§ ASSIGNED TASK
State the number of lines in the material below that have "inLen" in them, without any other text.

* * * * * * *

/-- A channel of a hub has failed. -/
def State.chanFailed (s : State) (h : Nat) : Bool := (List.range 16).any fun c => (s.chan (16 * h + c)).failed

/-- A ring of continuity class holds the address in its mirrored regions, and the copy of the other hub stands (R312,
R313). -/
def State.mirrored (s : State) (a : Nat) : Bool :=
  let other := 1 - a / 0x1000000000
  s.ringList.any fun r =>
    s.ringCont r &&
    (match (s.ring r).lone with | none => true | some h => h == other && !s.chanFailed h) &&
    (let x := s.score (s.ringScore r)
     ((x.file.man.bufs.zip x.bufAt).any fun p => p.1.written && decide (p.2.1 ≤ a ∧ a < p.2.1 + p.1.size)) ||
     (s.ringMaps r).any fun m => m.2.pages.any fun q =>
       (s.pageAreas (s.ringScore r) q).any fun w => decide (w.1 ≤ a ∧ a < w.1 + w.2))

/-- The 256-byte blocks n bytes from an address touch. -/
def blocksOf (a n : Nat) : List Nat := if n = 0 then [] else (List.range ((a + n - 1) / 256 - a / 256 + 1)).map (a / 256 + ·)

/-- A block's home cannot be reached: its channel or its hub has failed (R306, R487). -/
def State.blockOut (s : State) (k : Nat) : Bool :=
  decide (256 * k < 0x2000000000) &&
  ((s.chan (chanOf (256 * k))).failed || !s.sv.alive.getD (256 * k / 0x1000000000) false)

/-- A block answers no access of its own: it is marked poisoned, or cannot be reached (R305, R306). -/
def State.blockBad (s : State) (k : Nat) : Bool := s.ms.poison.contains k || s.blockOut k

/-- A read of n bytes finds an uncorrectable block that no mirror covers (R305, R306). -/
def State.memBad (s : State) (a n : Nat) : Bool := (blocksOf a n).any fun k => s.blockBad k && !s.mirrored (256 * k)

/-- The exponent bytes of a handle. -/
def Handle.expBytes (h : Handle) (n : Nat) : List Byte := (List.range n).map fun i => mget 0 h.exp i

/-- n input bytes of a handle, of the code part and then of the exponent part. -/
def State.handleBytes (s : State) (m : Manifest) (k : Nat) (sizes : List Nat) (n : Nat) : List Byte :=
  match s.handle k with
  | some h =>
    let p := inParts m sizes n
    h.bytes 0 p.1 ++ h.expBytes p.2
  | none => []

/-- The checkpoint of a ring (R390). -/
def State.checkpoint (s : State) (r : Nat) : List Byte :=
  let x := s.ring r
  let slot := s.ringScore r
  let sc := s.score slot
  let qs := x.jobs.filterMap fun j => match s.job j with
    | some v => if v.st = .accepted ∨ v.st = .admitted then some v else none
    | none => none
  let maps := s.ringMaps r
  let ring := leBytes 2 (s.ringDepth r) ++ leBytes 1 (s.ringWeight r) ++ leBytes 1 (b2n (s.ringCont r)) ++
    leBytes 8 x.jseq ++ leBytes 4 qs.length
  let jobs := qs.flatMap fun v => padTo 0 64 v.raw ++ leBytes 8 v.rkAcc ++ leBytes 4 v.inLen ++
    padTo 0 v.inLen (s.handleBytes sc.file.man v.inH v.sizes v.inLen)
  let pers := (s.persistAreas slot x.ctx).flatMap fun a => s.load a.1 a.2
  let pms := leBytes 4 maps.length ++ maps.flatMap fun m =>
    leBytes 4 m.1 ++ leBytes 4 m.2.pages.length ++ leBytes 8 m.2.pos ++ m.2.pages.flatMap fun p =>
      leBytes 4 (p.1 % 16) ++ leBytes 4 p.2 ++ (s.pageAreas slot p).flatMap fun a => s.load a.1 a.2
  let body := ring ++ jobs ++ s.ckHist slot x.ctx ++ pers ++ pms
  let hd := leBytes 4 0x4B434C59 ++ leBytes 2 1 ++ leBytes 2 r ++ leBytes 8 sc.id ++ leBytes 8 (128 + body.length) ++
    leBytes 8 s.ck.rk ++ padTo 0 32 sc.digest
  let bs := hd ++ body
  bs ++ sha3 bs

/-- The magic is 0x4B43_4C59, the digest over all preceding bytes matches (R390, R391). -/
def ckValid (bs : List Byte) : Bool :=
  decide (128 ≤ bs.length) && bs.drop (bs.length - 64) == sha3 (bs.take (bs.length - 64)) &&
  leAt bs 0 4 == 0x4B434C59 && leAt bs 4 2 == 1

/-- The queued jobs of a checkpoint from byte `o`: descriptor and input bytes, and where they end. -/
def ckJobs (bs : List Byte) : Nat → Nat → List (List Byte × List Byte) × Nat
  | 0, o => ([], o)
  | n + 1, o =>
    let len := leAt bs (o + 72) 4
    let (r, e) := ckJobs bs n (o + 76 + len)
    ((slice bs o 64, slice bs (o + 76) len) :: r, e)

/-- Areas filled from a byte sequence from `o` on, and where they end. -/
def State.ckFill (s : State) (bs : List Byte) : List (Nat × Nat) → Nat → State × Nat
  | [], o => (s, o)
  | a :: as, o => (s.store a.1 (slice bs o a.2)).ckFill bs as (o + a.2)

/-- Pages of a map read back. -/
def State.ckPages (s : State) (bs : List Byte) (slot : Nat) : Nat → Nat → List (Nat × Nat) → State × Nat × List (Nat × Nat)
  | 0, o, ps => (s, o, ps)
  | n + 1, o, ps =>
    let p := (slot * 16 + leAt bs o 4, leAt bs (o + 4) 4)
    let (s, o) := s.ckFill bs (s.pageAreas slot p) (o + 8)
    s.ckPages bs slot n o (ps ++ [p])

/-- Page maps read back. -/
def State.ckMaps (s : State) (bs : List Byte) (slot r : Nat) : Nat → Nat → State
  | 0, _ => s
  | n + 1, o =>
    let id := leAt bs o 4
    let pos := leAt bs (o + 8) 8
    let (s, o, ps) := s.ckPages bs slot (leAt bs (o + 4) 4) (o + 16) []
    let s := { s with wk.maps := mput none s.wk.maps id (some { ring := r, pages := ps, pos := pos }) }
    let s := ps.foldl (fun s p =>
      { s with wk.kvUsed := mput [] s.wk.kvUsed p.1 ((mget [] s.wk.kvUsed p.1).filter (· != p.2) ++ [p.2]) }) s
    s.ckMaps bs slot r n o

/-- The state of a checkpoint written into a ring and its context (R391): jseq, histories, persistent slate and page
maps; the queued jobs are answered for the caller to accept again. -/
def State.ckRestore (s : State) (r : Nat) (bs : List Byte) : State × List (List Byte × List Byte) :=
  let slot := s.ringScore r
  let x := s.ring r
  let s := s.setRing r { x with jseq := leAt bs 68 8 }
  let (jobs, o) := ckJobs bs (leAt bs 76 4) 80
  let areas := (s.scoreBoards slot).flatMap fun p => (s.streamsOf slot p.2).map fun n =>
    (s.histAt p.2 n x.ctx 0, 32 * s.ngroups p.2 n)
  let (s, o) := s.ckFill bs areas o
  let (s, o) := s.ckFill bs (s.persistAreas slot x.ctx) o
  (s.ckMaps bs slot r (leAt bs o 4) (o + 4), jobs)

/-- Formats a DATA message may carry (R176). -/
def dataFormat (f : Nat) : Bool := decide (f < 19) && !(decide (4 ≤ f ∧ f ≤ 8))

/-! Descriptors. -/

/-- A job from the 64 bytes of a descriptor (R336). -/
def jobOf (b : List Byte) : Job :=
  { ring := leAt b 0 2, flags := leAt b 2 2, inLen := leAt b 4 4, tag := leAt b 8 8, seed := leAt b 16 8,
    launch := leAt b 24 8, inH := leAt b 32 4, outH := leAt b 36 4,
    sizes := [leAt b 40 4, leAt b 44 4, leAt b 48 4, leAt b 52 4], pageMap := leAt b 56 4,
    resv := decide (leAt b 60 4 ≠ 0 ∨ leAt b 2 2 / 64 ≠ 0 ∨ leAt b 2 2 / 16 % 4 = 3 ∨
      (leAt b 2 2 / 2 % 2 = 0 ∧ leAt b 24 8 ≠ 0)),
    raw := b }

/-- A STATE record falls due at the first job of a ring since the journal was enabled and every 4,096 jobs after; it is
written before the DESC record of a job accepted while no job of the ring runs (R390, R395; log entry 33). -/
def State.stateRecord (s : State) (r : Nat) : State :=
  let x := s.ring r
  if !s.sv.journal.on ∨ s.runningOf r ≠ [] ∨ (x.stateAt ≠ 0 ∧ x.jseq + 1 < x.stateAt) then s
  else (s.jrec 3 r x.jseq 0 0 0xFFFF (s.checkpoint r)).setRing r { x with stateAt := x.jseq + 1 + 4096 }

/-- A descriptor written to its ring (R335): the job is ACCEPTED with its reckoning count and jseq, its handles are
busy (R339), and the journal takes a DESC record (R395). -/
def State.acceptDesc (s : State) (k : Nat) (b : List Byte) : State :=
  let j := jobOf b
  let s := s.stateRecord j.ring
  let x := s.ring j.ring
  let n := s.wk.nextJob
  let j := { j with jseq := x.jseq, rkAcc := s.ck.rk }
  let s := { s with wk.nextJob := if n + 1 = 2 ^ 32 then 1 else n + 1 }
  let s := s.setJob n (some j)
  let s := s.setRing j.ring { x with jobs := x.jobs ++ [n], jseq := (x.jseq + 1) % 2 ^ 64 }
  let a := hubBase (ringHub j.ring) + 0x30000
  let s := s.setReg a (put (s.reg a) 0 17 (fld (s.reg a) 0 17 + 1))
  let s := s.makeBusy [j.inH, j.outH]
  s.jrec 1 j.ring j.jseq 0 0 0xFFFF (padTo 0 64 b ++ leBytes 8 j.jseq ++ leBytes 4 (k % 16) ++ leBytes 4 (k / 16))

/-! The end of a job. -/

/-- A board without the instructions and steps of a job (R242). -/
def Board.dropJob (b : Board) (j : Nat) : Board :=
  { b with
    steps := b.steps.filter fun c => c.job != j
    cur := match b.cur with | some c => if c.job = j then none else b.cur | none => none
    waitRk := match b.cur with | some c => if c.job = j then none else b.waitRk | none => b.waitRk
    sb := b.sb.filter fun e => e.ctx.job != j
    endPend := b.endPend.filter fun c => c.job != j
    arrived := b.arrived.filter fun c => c.job != j
    heldC := b.heldC.filter fun p => p.job != j
    keys := b.keys.filter fun k => k.1 != j
    strm := b.strm.filter fun x => x.job != j
    captStroke := b.captStroke.filter fun e => e.1 / 2 ^ 49 != j }

/-- A frame without the strokes of a job. -/
def Frame.dropJob (f : Frame) (j : Nat) : Frame :=
  let q := f.queue.filter fun x => x.ctx.job != j
  match f.stroke with
  | some x => { f with queue := q, stroke := if x.ctx.job = j then none else f.stroke }
  | none => { f with queue := q }

/-- A frame without the strokes of a job: one whose stroke in hand was the job's is at its boundary (R71, R242). -/
def State.dropStrokes (s : State) (fk j : Nat) : State :=
  let y := s.frame fk
  let mine := match y.stroke with | some x => x.ctx.job == j | none => false
  let s := s.setFrame fk (y.dropJob j)
  if mine then s.boundary fk else s

/-- A job cancelled on every board: its queued and unfinished instructions are discarded (R242). -/
def State.dropJob (s : State) (j : Nat) : State :=
  let gone := fun (w : Draw) => match w.work with
    | .stroke f => (match (s.frame f).stroke with | some x => x.ctx.job == j | none => true)
    | .vector b => !(s.board b).sb.any fun e => e.waitTok && e.ctx.job != j
    | .exact b => !(List.range 34).any fun f => match (s.frame (34 * b + f)).stroke with
        | some x => x.lane && x.ctx.job != j | none => false
    | .program _ | .recount _ => false
  let s := { s with dies := s.dies.map fun (e : Nat × DieRec) => (e.1, { e.2 with draws := e.2.draws.filter fun w => !gone w }) }
  let s := s.boards.foldl (fun s e => s.setBoard e.1 (e.2.dropJob j)) s
  let s := { s with fb.acks := s.fb.acks.filter (fun p => p.job != j),
                    fb.later := s.fb.later.filter fun e => e.2.2.2.job != j }
  s.frames.foldl (fun s e => s.dropStrokes e.1 j) s

/-- A ring unconfigured (R368): its register and record cleared, its context and page maps free. -/
def State.deleteRing (s : State) (r : Nat) : State :=
  let slot := s.ringScore r
  let ctx := (s.ring r).ctx
  let s := s.setScore slot { s.score slot with ctxs := (s.score slot).ctxs.filter (· != ctx) }
  let s := (s.ringMaps r).foldl (fun s m => s.freeMap m.1) s
  let s := (s.ring r).compl.foldl (fun s c => if c.final && !c.once then s.freeHandlesOf c.job else s) s
  (s.setRing r {}).setReg (ringReg r) 0

/-- A checkpoint would read an uncorrectable block (R305). -/
def State.ckptBad (s : State) (r : Nat) : Bool :=
  (s.ringMaps r).any fun m => m.2.pages.any fun p => (s.pageAreas (s.ringScore r) p).any fun a => s.memBad a.1 a.2

/-- A checkpoint written into its object, or 0x0104 with the size needed (R390). -/
def State.doCkpt (s : State) (q : Req) : State :=
  let bs := s.checkpoint (argw q 1)
  match s.handle (argw q 2) with
  | none => s.finish q 0x0105 []
  | some h =>
    if s.ckptBad (argw q 1) then s.finish q 0x0503 []
    else if h.codeLen < bs.length then s.finish q 0x0104 [word bs.length]
    else
      let s := s.setHandle (argw q 2) (some (({ h with code := [], got := [] } : Handle).write 0 (padTo 0 h.codeLen bs)))
      s.finish q 0 []

/-- A replay that injects no further job ends with its last job, and its command answers the number of jobs replayed
(R397, R400). -/
def State.settleReplay (s : State) (r : Nat) : State :=
  let x := s.ring r
  if x.replay ≠ some [] ∨ x.jobs.any fun j => s.jstate j != .completed then s
  else
    let s := s.setRing r { x with replay := none, replayReq := none }
    match x.replayReq with
    | some q => (s.unpend q 0x0C04).finish q 0 [word x.replayed]
    | none => s

/-- What waited for a ring without a running job (R377). -/
def State.settleRing (s : State) (r : Nat) : State :=
  let s := s.settleReplay r
  if s.runningOf r ≠ [] then s
  else
    (s.hl.pend.filter fun p => [0x0503, 0x0505, 0x0605].contains p.op && p.key == r).foldl (fun s p =>
      let s := s.unpend p.req p.op
      if p.op = 0x0503 then s.finish p.req 0 []
      else if p.op = 0x0505 then (s.resetCtx (s.ringScore r) (s.ring r).ctx false).finish p.req 0 []
      else s.doCkpt p.req) s

/-- The final completion of a job with a status (R344), after the result DATA `data`; no strokes report epoch 0 (R341). Its pages
are free again unless it keeps them (R311), and its handles once the completion goes out (R339). -/
def State.complete (s : State) (jn status : Nat) (data : List (List Byte × Nat × List Byte) := []) : State :=
  match s.job jn with
  | none => s
  | some j =>
    if j.st = .completed then s
    else
      let epoch := if j.counts.strokes = 0 then 0 else j.epoch
      let s := s.formCompl jn j status epoch true data
      let s := if j.replayed ∧ status ≠ 0x0405 ∧ status ≠ 0x0104 then
          s.setRing j.ring { s.ring j.ring with replayed := (s.ring j.ring).replayed + 1 } else s
      let own := (mget none s.wk.maps j.pageMap).any fun m => m.ring == j.ring
      let s := if own ∧ j.pageMap ≠ 0 ∧ j.flags / 8 % 2 = 0 then s.freeMap j.pageMap else s
      s.settleRing j.ring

* * * * * * *

§ ANSWER BOX
3